You might have guessed by now that the primary way various "pre-crops" can limit the effect of subsoil compaction on cash crops is by restoring macropores and the functions they provide. Generally, crops with deep, thick taproots are the most capable of penetrating dense soil, and they leave the biggest (>2mm) biopores behind. Most brassicas fit this description, including oilseed and forage radishes, as well as rapeseed - all common cover crops. For more strongly or more deeply compacted soils, however, it may take several years for a significant amount of root penetration to occur. Alfalfa is the best and most well-known crop for this, though some other tap-rooted forage species can also be used, such as sweet clover. Deep root penetration can also induce small cracks in the soil that function as macropores through their drying action. For root biopores and their benefits to persist longer than a few years, however, they must be stabilized by deep-burrowing earthworms, who will coat the walls with glues and organic matter1.

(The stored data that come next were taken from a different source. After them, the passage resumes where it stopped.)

-- ==== Sys2Proof/Machine/VectorTag.lean ====
section
/-! DEFINITION. Tag instructions: VTAG (R186 to R189). -/

namespace Sys2Proof.Machine

/-- Length of the prefix of elements of a register whose tags a list of stretches leaves alone, from `e` on, `k` left. -/
def ripePrefix (l : List Stretch) (r : BitVec 5) (w e : Nat) : Nat → Nat
  | 0 => e
  | k + 1 => if apart [vecAt r w e 1] l then ripePrefix l r w (e + 1) k else e

/-- VTAGQ (R187). -/
def opVtagq (a b : BitVec 5) : WOp :=
  { ins := .vtagq a b, gsrc := [], etypes := isElem,
    body := .sample fun s en older => BitVec.ofNat 64 (ripePrefix (hazardsAfter s Hazard.clear older).unripe b en.w 0 en.n) }
def execVtagq (a b : BitVec 5) (s : State) : Out := issue (opVtagq a b) s

/-- VWAITR (R188). -/
def opVwaitr (a b : BitVec 5) (m : BitVec 3) : WOp :=
  scalarResult (.vwaitr a b m) fun st en => BitVec.ofNat 64 (activeList (en.act st m) en.n).length
def execVwaitr (a b : BitVec 5) (m : BitVec 3) (s : State) : Out := issue (opVwaitr a b m) s

/-- VDROP (R189). -/
def opVdrop (a : BitVec 5) (m : BitVec 3) : WOp :=
  { ins := .vdrop a m, gsrc := [], etypes := isElem,
    body := .regs fun st en => Eff.quiet [guarded (.v a) en.w en.n en (en.act st m) fun _ => 0] }
def execVdrop (a : BitVec 5) (m : BitVec 3) (s : State) : Out := issue (opVdrop a m) s

/-- VPROG (R187): 32 × the progress index of the entry `n` places before it, or all ones. -/
def opVprog (a n : BitVec 5) : WOp :=
  { ins := .vprog a n, gsrc := [], etypes := isElem, anyVl := true,
    body := .sample fun _ _ older =>
      if n.toNat = 0 ∨ older.length < n.toNat then -1
      else
        match older[older.length - n.toNat]? with
        | some e => BitVec.ofNat 64 (32 * e.pidx)
        | none => -1 }
def execVprog (a n : BitVec 5) (s : State) : Out := issue (opVprog a n) s

end Sys2Proof.Machine
end

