-- ==== Sys2Proof/Machine/Copies.lean ====
section
/-! DEFINITION. The copy engine: ACOPY, and the lines, completions and faults of copies (R294 to R303). -/

namespace Sys2Proof.Machine

/-! ### Records (R294, R295, R300) -/

/-- LEN, NB, BAR and WS of a control word. -/
def ctlLen (w : Word) : Nat := w.toNat % 2 ^ 40
def ctlNb (w : Word) : Nat := w.toNat / 2 ^ 40 % 32
def ctlBar (w : Word) : Bool := w.getLsbD 45
def ctlWs (w : Word) : Bool := w.getLsbD 46

/-- Lines of a copy. -/
def CopyPos.lines (c : CopyPos) : Nat := ctlLen c.ctl / 64

/-- A copy position. -/
def Strand.copyAt (st : Strand) (i : Nat) : CopyPos := st.copies.toList.getD i CopyPos.none
/-- Change a copy position. -/
def Strand.setCopy (st : Strand) (i : Nat) (c : CopyPos) : Strand :=
  { st with copies := Vector.ofFn fun j => if j.val = i then c else st.copyAt j.val }

/-- The pending bit of a position, of either cause. -/
def Strand.copyPend (st : Strand) (i : Nat) : Bool := st.pDone.getLsbD i || st.pFault.getLsbD i

/-- A copy holds the position (R295). -/
def Strand.copyHeld (st : Strand) (i : Nat) : Bool :=
  (st.copyAt i).st == 1#3 || (st.copyAt i).st == 3#3 || st.copyPend i

/-- The position that the next ACOPY takes: the lowest free one (DESIGN CHOICE, log 71). -/
def Strand.freeCopy (st : Strand) : Option Nat := (List.range 8).find? fun i => !st.copyHeld i

/-- There are free positions that no older ACOPY entry, one that has not fired, will take. -/
def Strand.copyRoom (st : Strand) : Bool :=
  decide ((st.window.filter fun e => isCopy e.ins && !e.complete).length < ((List.range 8).filter fun i => !st.copyHeld i).length)

/-- The byte with one bit set. -/
def posBit (i : Nat) : BitVec 8 := 1#8 <<< i

/-- STATUS (R300). -/
def Strand.copyStatus (st : Strand) (i : Nat) : Word :=
  let c := st.copyAt i
  BitVec.ofNat 64 (c.st.toNat + (if st.copyPend i then 2 ^ 3 else 0) + (if c.side then 2 ^ 4 else 0) +
    (if c.poison then 2 ^ 5 else 0) + c.cause.toNat * 2 ^ 8)

/-- The position whose last ticket a word is. -/
def Strand.ticketPos (st : Strand) (t : Word) : Option Nat :=
  let i := t.toNat % 8
  if (st.copyAt i).ticket == t && (st.copyAt i).st != 0#3 then some i else none

/-- Word `w` of the record of a position (R300). -/
def Strand.copyWord (st : Strand) (i w : Nat) : Word :=
  let c := st.copyAt i
  match w with
  | 0 => st.copyStatus i
  | 1 => BitVec.ofNat 64 c.p
  | 2 => c.faddr
  | 3 => c.dst
  | 4 => c.src
  | 5 => c.ctl
  | 6 => c.d.extractLsb' 0 64
  | 7 => c.d.extractLsb' 64 64
  | 8 => c.d.extractLsb' 128 64
  | _ => c.d.extractLsb' 192 64

/-! ### Ends of a copy (R298, R299, R302) -/

/-- A fault's fields are clear. -/
def CopyPos.clean (c : CopyPos) : CopyPos := { c with side := false, poison := false, cause := 0, faddr := 0 }

/-- A completion or a fault becomes pending, and the event bit is set; in a killed gang it is discarded (R119). -/
def State.copyPending (s : State) (i : Nat) (fault : Bool) : State :=
  if s.isKilled s.cur.gang then s
  else
    s.upd fun st =>
      { st with pDone := if fault then st.pDone else st.pDone ||| posBit i,
                pFault := if fault then st.pFault ||| posBit i else st.pFault, event := true }

/-- A copy completes: DONE, and COPY_DONE becomes pending or its arrival is made, or held while its barrier releases (R137). -/
def State.copyDone (s : State) (i : Nat) : State :=
  let c := s.cur.copyAt i
  let s1 := s.upd fun st => st.setCopy i { c with st := 2 }
  if s.isKilled s.cur.gang then s1
  else if ctlBar c.ctl then s1.copyArrive s1.cur (ctlNb c.ctl) else s1.copyPending i false

/-! ### ACOPY (R297) -/

/-- The checks of ACOPY at entry. -/
def copyCause (a b c : BitVec 5) (s : State) : Acc Unit :=
  let w := s.rg a
  if w.toNat / 2 ^ 47 ≠ 0 then .trap causeAccess w
  else if ctlLen w % 64 ≠ 0 then .trap causeMisalign (BitVec.ofNat 64 (ctlLen w))
  else if (s.rg b).toNat % 64 ≠ 0 then .trap causeMisalign (s.rg b)
  else if (s.rg c).toNat % 64 ≠ 0 then .trap causeMisalign (s.rg c)
  else if ctlWs w && s.wsStateWord (coreDie s.cur.core.toNat) % 4 != 1 then
    .trap causeWsBusy (s.wsStateWord (coreDie s.cur.core.toNat))
  else if ctlWs w && decide ((s.rg b).toNat + ctlLen w > 2 ^ 30) then .trap causeAccess (s.rg b)
  else .ok s ()

/-- The ticket that the next copy receives in a position. -/
def Strand.nextTicket (st : Strand) (i : Nat) : Word := BitVec.ofNat 64 (st.copySeq.toNat * 8 + i)

/-- The record of a copy handed to the engine. -/
def Strand.newCopy (st : Strand) (i : Nat) (en : Entry) : CopyPos :=
  { CopyPos.none with ticket := st.nextTicket i, st := 1, dst := en.opb, src := en.opc, ctl := en.opa,
                      die := coreDie st.core.toNat }

/-- The firing of an ACOPY: a position, a ticket, and the copy is handed over; one of no length completes at once. -/
def copyFire (s : State) (en : Entry) : Ran :=
  match s.cur.freeCopy with
  | none => .wait s en
  | some i =>
    let s1 := s.upd fun st =>
      { ((st.setCopy i (st.newCopy i en)).returnG en (some (st.nextTicket i))) with copySeq := st.copySeq + 1 }
    .done (if ctlLen en.opa = 0 then s1.copyDone i else s1)

/-- ACOPY (R297). -/
def opAcopy (a b c : BitVec 5) : WOp :=
  { ins := .acopy a b c, gsrc := [a, b, c], anyVl := true, cause := copyCause a b c, waits := fun st => !st.copyRoom,
    latch := fun st => ⟨st.rg a, st.rg b, st.rg c, 0⟩, ngrp := fun _ => 1, body := .run copyFire }
def execAcopy (a b c : BitVec 5) (s : State) : Out := issue (opAcopy a b c) s

/-! ### ACWAIT, ACQ, ACRESUME, ACCANCEL (R300 to R302) -/

/-- A position's pending bits are clear. -/
def Strand.clearPend (st : Strand) (i : Nat) : Strand :=
  { st with pDone := st.pDone &&& ~~~posBit i, pFault := st.pFault &&& ~~~posBit i }

/-- ACWAIT (R301). -/
def execAcwait (a b : BitVec 5) (s : State) : Out :=
  awaitG [a, b] s <|
    match s.cur.ticketPos (s.rg b) with
    | none => .next (s.wg a 0).advance
    | some i =>
      holdUntil ((s.cur.copyAt i).st != 1#3) false s
        (.next (s.upd fun st => ((st.wg a (st.copyStatus i)).clearPend i).advance))

/-- ACQ (R300). -/
def execAcq (a b w : BitVec 5) (s : State) : Out :=
  awaitG [a, b] s <|
    match s.cur.ticketPos (s.rg b) with
    | none => .next (s.wg a 0).advance
    | some i => .next (s.wg a (s.cur.copyWord i w.toNat)).advance

/-- ACRESUME (R302). -/
def execAcresume (b : BitVec 5) (s : State) : Out :=
  awaitG [b] s <|
    match s.cur.ticketPos (s.rg b) with
    | none => .next s.advance
    | some i =>
      let c := s.cur.copyAt i
      if c.st == 3#3 then
        .next (s.upd fun st =>
          ({ st with pFault := st.pFault &&& ~~~posBit i }.setCopy i { c.clean with st := 1 }).advance)
      else .next s.advance

/-- ACCANCEL (R302). With BAR = 1 it makes the copy's arrival, which a release of the barrier holds (R137). -/
def execAccancel (b : BitVec 5) (s : State) : Out :=
  awaitG [b] s <|
    match s.cur.ticketPos (s.rg b) with
    | none => .next s.advance
    | some i =>
      let c := s.cur.copyAt i
      if c.st == 1#3 || c.st == 3#3 then
        let s1 := s.upd fun st => { st with pFault := st.pFault &&& ~~~posBit i }.setCopy i { c.clean with st := 4 }
        .next (if ctlBar c.ctl then s1.copyArrive s1.cur (ctlNb c.ctl) else s1).advance
      else .next s.advance

/-! ### Lines (R298, R299) -/

/-- Line `l` of a copy has been written. -/
def CopyPos.written (c : CopyPos) (l : Nat) : Bool :=
  decide (64 * l < c.p) || (decide (c.p / 64 < l) && c.d.getLsbD (l - c.p / 64 - 1))

/-- The lowest line not yet written and the done map after line `p` has been written: `fuel` bounds the lines passed. -/
def passWritten (d : BitVec 256) (p : Nat) : Nat → Nat × BitVec 256
  | 0 => (p + 1, d >>> 1)
  | n + 1 => if d.getLsbD 0 then passWritten (d >>> 1) (p + 1) n else (p + 1, d >>> 1)

/-- Line `l` is marked written. -/
def CopyPos.mark (c : CopyPos) (l : Nat) : CopyPos :=
  if l = c.p / 64 then
    let x := passWritten c.d (c.p / 64) 256
    { c with p := 64 * x.1, d := x.2 }
  else { c with d := c.d ||| (1#256 <<< (l - c.p / 64 - 1)) }

/-- Line `l` may be copied now. -/
def CopyPos.canCopy (c : CopyPos) (l : Nat) : Bool :=
  c.st == 1#3 && decide (l < c.lines) && !c.written l && decide (l ≤ c.p / 64 + 256)

/-- Where a copy's line goes. -/
inductive CopyDest where
  | loc (l : Loc)
  | store (a : Nat)
  deriving DecidableEq, Repr

/-- The fault of a line: side, poison, cause and address. -/
structure CopyFault where
  side : Bool
  poison : Bool
  cause : BitVec 8
  addr : Word
  deriving DecidableEq, Repr

/-- A line goes to host memory, which carries accesses of 1 to 8 bytes only (R309): it faults with ACCESS (DESIGN CHOICE,
log 61). -/
def Loc.isHost (l : Loc) : Bool :=
  match l with
  | .host _ => true
  | .dev _ => false

/-- The source bytes of a line, or its fault. -/
def copySource (s : State) (c : CopyPos) (l : Nat) : Except (State × CopyFault) (State × Nat) :=
  let va := c.src + BitVec.ofNat 64 (64 * l)
  match s.translate s.cur va .read with
  | .error k => .error (s, ⟨false, false, k, va⟩)
  | .ok (p, _) =>
    if p.isHost then .error (s, ⟨false, false, causeAccess, va⟩)
    else
      match s.readLoc p 64 with
      | .ok s1 x => .ok (s1, x)
      | .trap k a => .error (s, ⟨false, false, k, a⟩)
      | .kill s1 _ => .error (s1, ⟨false, true, causeAccess, va⟩)

/-- The destination of a line, or its fault. -/
def copyDest (s : State) (c : CopyPos) (l : Nat) : Except CopyFault CopyDest :=
  let va := c.dst + BitVec.ofNat 64 (64 * l)
  if ctlWs c.ctl then .ok (.store (c.die * 2 ^ 30 + va.toNat))
  else
    match s.translate s.cur va .write with
    | .error k => .error ⟨true, false, k, va⟩
    | .ok (p, _) => if p.isHost then .error ⟨true, false, causeAccess, va⟩ else .ok (.loc p)

/-- Bytes written to a weight store; the whole sectors lose their poison. -/
def State.wsWrite (s : State) (a : Nat) : Nat → Nat → State
  | 0, _ => s
  | n + 1, x => ((s.setWsByte a (BitVec.ofNat 8 x)).wsWrite (a + 1) n (x / 256))

/-- Write a line at its destination; the writes are the engine's (R97, R298). -/
def State.copyWrite (s : State) (d : CopyDest) (x : Nat) : State :=
  match d with
  | .loc p => s.writeLoc .other p 64 x
  | .store a => { s.wsWrite a 64 x with wsPoison := Sparse.put false s.wsPoison (a / 64) false }

/-- One line of a copy of the strand in focus, or its fault, with what the press has applied by then. -/
def copyLineOf (s : State) (c : CopyPos) (l : Nat) : Except (State × CopyFault) State :=
  match copySource s c l with
  | .error f => .error f
  | .ok (s1, x) =>
    match copyDest s c l with
    | .error f => .error (s, f)
    | .ok d => .ok (s1.copyWrite d x)

/-- The engine stops a copy at a fault (R299). -/
def State.copyFaulted (s : State) (i : Nat) (f : CopyFault) : State :=
  let c := s.cur.copyAt i
  (s.upd fun st => st.setCopy i { c with st := 3, side := f.side, poison := f.poison, cause := f.cause, faddr := f.addr }).copyPending
    i true

/-- A line is written and marked. -/
def State.copyStep (s : State) (i l : Nat) : Except (State × CopyFault) State :=
  match copyLineOf s (s.cur.copyAt i) l with
  | .error f => .error f
  | .ok s1 => .ok (s1.upd fun st => st.setCopy i ((st.copyAt i).mark l))

/-- Every line of a running copy has been written. -/
def CopyPos.finished (c : CopyPos) : Bool := c.st == 1#3 && decide (ctlLen c.ctl ≤ c.p)

/-- One step of the engine on a running copy, its lowest line first: what it does when nothing else is asked of it. -/
def State.copyProgress (s : State) (i : Nat) : State :=
  let c := s.cur.copyAt i
  if c.finished then s.copyDone i
  else
    match s.copyStep i (c.p / 64) with
    | .ok s1 => s1
    | .error (s1, f) => s1.copyFaulted i f

end Sys2Proof.Machine
end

Figure 1. Roots following existing biopores marked by arrows
Macropores improve root growth and exploration, particularly in denser soil. Roots of corn, soybeans, and wheat have been shown to actively grow towards large pores formed by previous roots or worms, likely attracted by higher oxygen levels. One study on corn following alfalfa found 41% of corn roots growing in previous alfalfa root channels in a clay loam2, while another observed that over 90% of wheat roots below 40cm were growing in biopores or cracks in a dense clay soil3. Many other studies have found similar results, but one put it this way for soybeans: "if a taproot failed to encounter a burrow at [30-45cm], that root tip died"4. In soils where there is a dense subsoil layer over less-dense soil, there is evidence that roots will follow macropores through this layer and then re-enter the bulk subsoil to access resources5.
One of the most crucial resources to plant growth is water. Here, macropores serve multiple functions, increasing infiltration, drainage, and root access to moist subsoil. While macropores that are intact to the surface improve drainage, even those that are disturbed by tillage and only start in the subsoil can reduce ponding over the subsoil and increase drainage through compacted layers.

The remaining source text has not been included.